- Hemiplegic migraine is inherited via autosomal dominant manner
- Duration: 8 hours to multiple days
- Types: Familial hemiplegic migraine or sporadic hemiplegic migraine

= Hemiplegic migraine =

Medical condition

Hemiplegic migraine is a type of migraine headache characterized by motor weakness affecting only one side of the body, accompanied by aura. There is often an impairment in vision, speech, or sensation. It can run in the family, called familial hemiplegic migraine (FHM), or in a single individual, called sporadic hemiplegic migraine. The symptoms can be similar to a stroke, and may be precipitated by minor head trauma. People with FHM are advised to avoid activities that may trigger their attacks.

==Signs and symptoms==
Hemiplegia (Greek 'hemi' = Half), is a condition that affects one side of the body. Signs of a hemiplegic migraine attack are similar to what would be presented in a stroke that typically includes sudden severe headache on one side of the brain, weakness of half the body, ataxia and aphasia which can last for hours, days or weeks.

==Cause==
Symptoms of weakness during a hemiplegic migraine attack are a result of motor aura. The aura displayed during a migraine episode is believed to be caused by a phenomenon known as cortical spreading depression.

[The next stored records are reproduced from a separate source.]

-- ==== Sys2Proof/Laws/State.lean ====
section
/-! SUPPORT. What each update of the state does to each field, so that no later proof unfolds a record update. -/

namespace Sys2Proof.Machine

/-! ## `State.updNode` -/

@[simp] theorem State.updNode_slots (s : State) (n : Node) (f : NodeEntry → NodeEntry) :
    (s.updNode n f).slots = s.slots := rfl
@[simp] theorem State.updNode_records (s : State) (n : Node) (f : NodeEntry → NodeEntry) :
    (s.updNode n f).records = s.records := rfl
@[simp] theorem State.updNode_waitList (s : State) (n : Node) (f : NodeEntry → NodeEntry) :
    (s.updNode n f).waitList = s.waitList := rfl
@[simp] theorem State.updNode_trialDue (s : State) (n : Node) (f : NodeEntry → NodeEntry) :
    (s.updNode n f).trialDue = s.trialDue := rfl
@[simp] theorem State.updNode_engine (s : State) (n : Node) (f : NodeEntry → NodeEntry) :
    (s.updNode n f).engine = s.engine := rfl
@[simp] theorem State.updNode_movesDone (s : State) (n : Node) (f : NodeEntry → NodeEntry) :
    (s.updNode n f).movesDone = s.movesDone := rfl
@[simp] theorem State.updNode_windows (s : State) (n : Node) (f : NodeEntry → NodeEntry) :
    (s.updNode n f).windows = s.windows := rfl
@[simp] theorem State.updNode_filters (s : State) (n : Node) (f : NodeEntry → NodeEntry) :
    (s.updNode n f).filters = s.filters := rfl
@[simp] theorem State.updNode_nodes (s : State) (n : Node) (f : NodeEntry → NodeEntry) :
    (s.updNode n f).nodes = s.nodes.set n (f s.nodes[n]) := rfl
@[simp] theorem State.updNode_bus (s : State) (n : Node) (f : NodeEntry → NodeEntry) :
    (s.updNode n f).bus = s.bus := rfl
@[simp] theorem State.updNode_epoch (s : State) (n : Node) (f : NodeEntry → NodeEntry) :
    (s.updNode n f).epoch = s.epoch := rfl
@[simp] theorem State.updNode_raised (s : State) (n : Node) (f : NodeEntry → NodeEntry) :
    (s.updNode n f).raised = s.raised := rfl
@[simp] theorem State.updNode_ten (s : State) (n : Node) (f : NodeEntry → NodeEntry) :
    (s.updNode n f).ten = s.ten := rfl
@[simp] theorem State.updNode_cdn (s : State) (n : Node) (f : NodeEntry → NodeEntry) :
    (s.updNode n f).cdn = s.cdn := rfl
@[simp] theorem State.updNode_clock (s : State) (n : Node) (f : NodeEntry → NodeEntry) :
    (s.updNode n f).clock = s.clock := rfl
@[simp] theorem State.updNode_port (s : State) (n : Node) (f : NodeEntry → NodeEntry) :
    (s.updNode n f).port = s.port := rfl
@[simp] theorem State.updNode_freeIndex (s : State) (n : Node) (f : NodeEntry → NodeEntry) :
    (s.updNode n f).freeIndex = s.freeIndex := rfl
@[simp] theorem State.updNode_pending (s : State) (n : Node) (f : NodeEntry → NodeEntry) :
    (s.updNode n f).pending = s.pending := rfl

/-! ## `State.updWindow` -/

@[simp] theorem State.updWindow_slots (s : State) (n : Node) (f : WindowState → WindowState) :
    (s.updWindow n f).slots = s.slots := rfl
@[simp] theorem State.updWindow_records (s : State) (n : Node) (f : WindowState → WindowState) :
    (s.updWindow n f).records = s.records := rfl
@[simp] theorem State.updWindow_waitList (s : State) (n : Node) (f : WindowState → WindowState) :
    (s.updWindow n f).waitList = s.waitList := rfl
@[simp] theorem State.updWindow_trialDue (s : State) (n : Node) (f : WindowState → WindowState) :
    (s.updWindow n f).trialDue = s.trialDue := rfl
@[simp] theorem State.updWindow_engine (s : State) (n : Node) (f : WindowState → WindowState) :
    (s.updWindow n f).engine = s.engine := rfl
@[simp] theorem State.updWindow_movesDone (s : State) (n : Node) (f : WindowState → WindowState) :
    (s.updWindow n f).movesDone = s.movesDone := rfl
@[simp] theorem State.updWindow_windows (s : State) (n : Node) (f : WindowState → WindowState) :
    (s.updWindow n f).windows = s.windows.set n (f s.windows[n]) := rfl
@[simp] theorem State.updWindow_filters (s : State) (n : Node) (f : WindowState → WindowState) :
    (s.updWindow n f).filters = s.filters := rfl
@[simp] theorem State.updWindow_nodes (s : State) (n : Node) (f : WindowState → WindowState) :
    (s.updWindow n f).nodes = s.nodes := rfl
@[simp] theorem State.updWindow_bus (s : State) (n : Node) (f : WindowState → WindowState) :
    (s.updWindow n f).bus = s.bus := rfl
@[simp] theorem State.updWindow_epoch (s : State) (n : Node) (f : WindowState → WindowState) :
    (s.updWindow n f).epoch = s.epoch := rfl
@[simp] theorem State.updWindow_raised (s : State) (n : Node) (f : WindowState → WindowState) :
    (s.updWindow n f).raised = s.raised := rfl
@[simp] theorem State.updWindow_ten (s : State) (n : Node) (f : WindowState → WindowState) :
    (s.updWindow n f).ten = s.ten := rfl
@[simp] theorem State.updWindow_cdn (s : State) (n : Node) (f : WindowState → WindowState) :
    (s.updWindow n f).cdn = s.cdn := rfl
@[simp] theorem State.updWindow_clock (s : State) (n : Node) (f : WindowState → WindowState) :
    (s.updWindow n f).clock = s.clock := rfl
@[simp] theorem State.updWindow_port (s : State) (n : Node) (f : WindowState → WindowState) :
    (s.updWindow n f).port = s.port := rfl
@[simp] theorem State.updWindow_freeIndex (s : State) (n : Node) (f : WindowState → WindowState) :
    (s.updWindow n f).freeIndex = s.freeIndex := rfl
@[simp] theorem State.updWindow_pending (s : State) (n : Node) (f : WindowState → WindowState) :
    (s.updWindow n f).pending = s.pending := rfl

/-! ## `State.setNodeState` -/

@[simp] theorem State.setNodeState_slots (s : State) (n : Node) (x : NodeState) :
    (s.setNodeState n x).slots = s.slots := rfl
@[simp] theorem State.setNodeState_records (s : State) (n : Node) (x : NodeState) :
    (s.setNodeState n x).records = s.records := rfl
@[simp] theorem State.setNodeState_waitList (s : State) (n : Node) (x : NodeState) :
    (s.setNodeState n x).waitList = s.waitList := rfl
@[simp] theorem State.setNodeState_trialDue (s : State) (n : Node) (x : NodeState) :
    (s.setNodeState n x).trialDue = s.trialDue := rfl
@[simp] theorem State.setNodeState_engine (s : State) (n : Node) (x : NodeState) :
    (s.setNodeState n x).engine = s.engine := rfl
@[simp] theorem State.setNodeState_movesDone (s : State) (n : Node) (x : NodeState) :
    (s.setNodeState n x).movesDone = s.movesDone := rfl
@[simp] theorem State.setNodeState_windows (s : State) (n : Node) (x : NodeState) :
    (s.setNodeState n x).windows = s.windows := rfl
@[simp] theorem State.setNodeState_filters (s : State) (n : Node) (x : NodeState) :
    (s.setNodeState n x).filters = s.filters := rfl
@[simp] theorem State.setNodeState_nodes (s : State) (n : Node) (x : NodeState) :
    (s.setNodeState n x).nodes = s.nodes.set n { s.nodes[n] with state := x } := rfl
@[simp] theorem State.setNodeState_bus (s : State) (n : Node) (x : NodeState) :
    (s.setNodeState n x).bus = s.bus := rfl
@[simp] theorem State.setNodeState_epoch (s : State) (n : Node) (x : NodeState) :
    (s.setNodeState n x).epoch = s.epoch := rfl
@[simp] theorem State.setNodeState_raised (s : State) (n : Node) (x : NodeState) :
    (s.setNodeState n x).raised = s.raised := rfl
@[simp] theorem State.setNodeState_ten (s : State) (n : Node) (x : NodeState) :
    (s.setNodeState n x).ten = s.ten := rfl
@[simp] theorem State.setNodeState_cdn (s : State) (n : Node) (x : NodeState) :
    (s.setNodeState n x).cdn = s.cdn := rfl
@[simp] theorem State.setNodeState_clock (s : State) (n : Node) (x : NodeState) :
    (s.setNodeState n x).clock = s.clock := rfl
@[simp] theorem State.setNodeState_port (s : State) (n : Node) (x : NodeState) :
    (s.setNodeState n x).port = s.port := rfl
@[simp] theorem State.setNodeState_freeIndex (s : State) (n : Node) (x : NodeState) :
    (s.setNodeState n x).freeIndex = s.freeIndex := rfl
@[simp] theorem State.setNodeState_pending (s : State) (n : Node) (x : NodeState) :
    (s.setNodeState n x).pending = s.pending := rfl

/-! ## `State.setCause` -/

@[simp] theorem State.setCause_slots (s : State) (c : Cause) :
    (s.setCause c).slots = s.slots := rfl
@[simp] theorem State.setCause_records (s : State) (c : Cause) :
    (s.setCause c).records = s.records := rfl
@[simp] theorem State.setCause_waitList (s : State) (c : Cause) :
    (s.setCause c).waitList = s.waitList := rfl
@[simp] theorem State.setCause_trialDue (s : State) (c : Cause) :
    (s.setCause c).trialDue = s.trialDue := rfl
@[simp] theorem State.setCause_engine (s : State) (c : Cause) :
    (s.setCause c).engine = s.engine := rfl
@[simp] theorem State.setCause_movesDone (s : State) (c : Cause) :
    (s.setCause c).movesDone = s.movesDone := rfl
@[simp] theorem State.setCause_windows (s : State) (c : Cause) :
    (s.setCause c).windows = s.windows := rfl
@[simp] theorem State.setCause_filters (s : State) (c : Cause) :
    (s.setCause c).filters = s.filters := rfl
@[simp] theorem State.setCause_nodes (s : State) (c : Cause) :
    (s.setCause c).nodes = s.nodes := rfl
@[simp] theorem State.setCause_bus (s : State) (c : Cause) :
    (s.setCause c).bus = s.bus := rfl
@[simp] theorem State.setCause_epoch (s : State) (c : Cause) :
    (s.setCause c).epoch = s.epoch := rfl
@[simp] theorem State.setCause_raised (s : State) (c : Cause) :
    (s.setCause c).raised = s.raised := rfl
@[simp] theorem State.setCause_ten (s : State) (c : Cause) :
    (s.setCause c).ten = s.ten := rfl
@[simp] theorem State.setCause_cdn (s : State) (c : Cause) :
    (s.setCause c).cdn = s.cdn := rfl
@[simp] theorem State.setCause_clock (s : State) (c : Cause) :
    (s.setCause c).clock = s.clock := rfl
@[simp] theorem State.setCause_port (s : State) (c : Cause) :
    (s.setCause c).port = { s.port with causes := s.port.causes ||| c.mask } := rfl
@[simp] theorem State.setCause_freeIndex (s : State) (c : Cause) :
    (s.setCause c).freeIndex = s.freeIndex := rfl
@[simp] theorem State.setCause_pending (s : State) (c : Cause) :
    (s.setCause c).pending = s.pending := rfl

/-! ## `State.setStream` -/

@[simp] theorem State.setStream_slots (s : State) (i : RecordNo) (st : Stream) :
    (s.setStream i st).slots = s.slots := rfl
@[simp] theorem State.setStream_records (s : State) (i : RecordNo) (st : Stream) :
    (s.setStream i st).records = s.records.set i { s.records[i] with use := some st } := rfl
@[simp] theorem State.setStream_waitList (s : State) (i : RecordNo) (st : Stream) :
    (s.setStream i st).waitList = s.waitList := rfl
@[simp] theorem State.setStream_trialDue (s : State) (i : RecordNo) (st : Stream) :
    (s.setStream i st).trialDue = s.trialDue := rfl
@[simp] theorem State.setStream_engine (s : State) (i : RecordNo) (st : Stream) :
    (s.setStream i st).engine = s.engine := rfl
@[simp] theorem State.setStream_movesDone (s : State) (i : RecordNo) (st : Stream) :
    (s.setStream i st).movesDone = s.movesDone := rfl
@[simp] theorem State.setStream_windows (s : State) (i : RecordNo) (st : Stream) :
    (s.setStream i st).windows = s.windows := rfl
@[simp] theorem State.setStream_filters (s : State) (i : RecordNo) (st : Stream) :
    (s.setStream i st).filters = s.filters := rfl
@[simp] theorem State.setStream_nodes (s : State) (i : RecordNo) (st : Stream) :
    (s.setStream i st).nodes = s.nodes := rfl
@[simp] theorem State.setStream_bus (s : State) (i : RecordNo) (st : Stream) :
    (s.setStream i st).bus = s.bus := rfl
@[simp] theorem State.setStream_epoch (s : State) (i : RecordNo) (st : Stream) :
    (s.setStream i st).epoch = s.epoch := rfl
@[simp] theorem State.setStream_raised (s : State) (i : RecordNo) (st : Stream) :
    (s.setStream i st).raised = s.raised := rfl
@[simp] theorem State.setStream_ten (s : State) (i : RecordNo) (st : Stream) :
    (s.setStream i st).ten = s.ten := rfl
@[simp] theorem State.setStream_cdn (s : State) (i : RecordNo) (st : Stream) :
    (s.setStream i st).cdn = s.cdn := rfl
@[simp] theorem State.setStream_clock (s : State) (i : RecordNo) (st : Stream) :
    (s.setStream i st).clock = s.clock := rfl
@[simp] theorem State.setStream_port (s : State) (i : RecordNo) (st : Stream) :
    (s.setStream i st).port = s.port := rfl
@[simp] theorem State.setStream_freeIndex (s : State) (i : RecordNo) (st : Stream) :
    (s.setStream i st).freeIndex = s.freeIndex := rfl
@[simp] theorem State.setStream_pending (s : State) (i : RecordNo) (st : Stream) :
    (s.setStream i st).pending = s.pending := rfl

For those not at risk due to a family history of hemiplegic migraines, the current medical discussion indicates that genetic factors may still play a role. Some scientific studies have indicated that a percentage of those who suffer from hemiplegic migraines may have mutations of the CACNA1A and the ATP1A2 genes. There is additional evidence suggesting that mutations of the SCN1A or PRRT genes could also be a potential cause.

==Diagnosis==
===Classification===
The ICHD classification and diagnosis of migraine distinguish 6 subtypes of hemiplegic migraine. Familial hemiplegic migraine (FHM) can be loosely divided into two categories: with and without cerebellar signs. Cerebellar signs refer to ataxia, sometimes episodic and other times progressive, that can accompany FHM1 mutations and is caused by degeneration of the cerebellum. These cerebellar signs result in a phenotypic overlap between FHM and both episodic ataxia and spinocerebellar ataxia. This is unsurprising as subtypes of these disorders (FHM1, EA2 and SCA6) are allelic, i.e., they result from mutations in the same gene. The other forms of FHM seem to be distinguishable only on the basis of their genetic cause.

===Familial hemiplegic migraine===

Familial hemiplegic migraine is a form of hemiplegic migraine headache that runs in families. Hemiplegic migraine is inherited via autosomal dominant manner.

===Sporadic hemiplegic migraine===

There are also non-familial cases of hemiplegic migraine, termed sporadic hemiplegic migraine. These cases seem to have the same causes as the familial cases and represent de novo mutations. Sporadic cases are also clinically identical to familial cases with the exception of a lack of family history of attacks.

==Screening==

Prenatal screening is not typically done for FHM, however it may be performed if requested. As penetrance is high, individuals found to carry mutations should be expected to develop signs of FHM at some point in life.

==Management==

People with FHM are encouraged to avoid activities that may trigger their attacks. Minor head trauma is a common attack precipitant, so FHM sufferers should avoid contact sports. Acetazolamide or standard drugs are often used to treat attacks, though those leading to vasoconstriction should be avoided due to the risk of stroke.

==Epidemiology==
Migraine itself is a very common disorder, occurring in 15–20% of the population. Hemiplegic migraine, be it familial or spontaneous, is less prevalent, 0.01% prevalence according to one report. Women are three times more likely to be affected than men.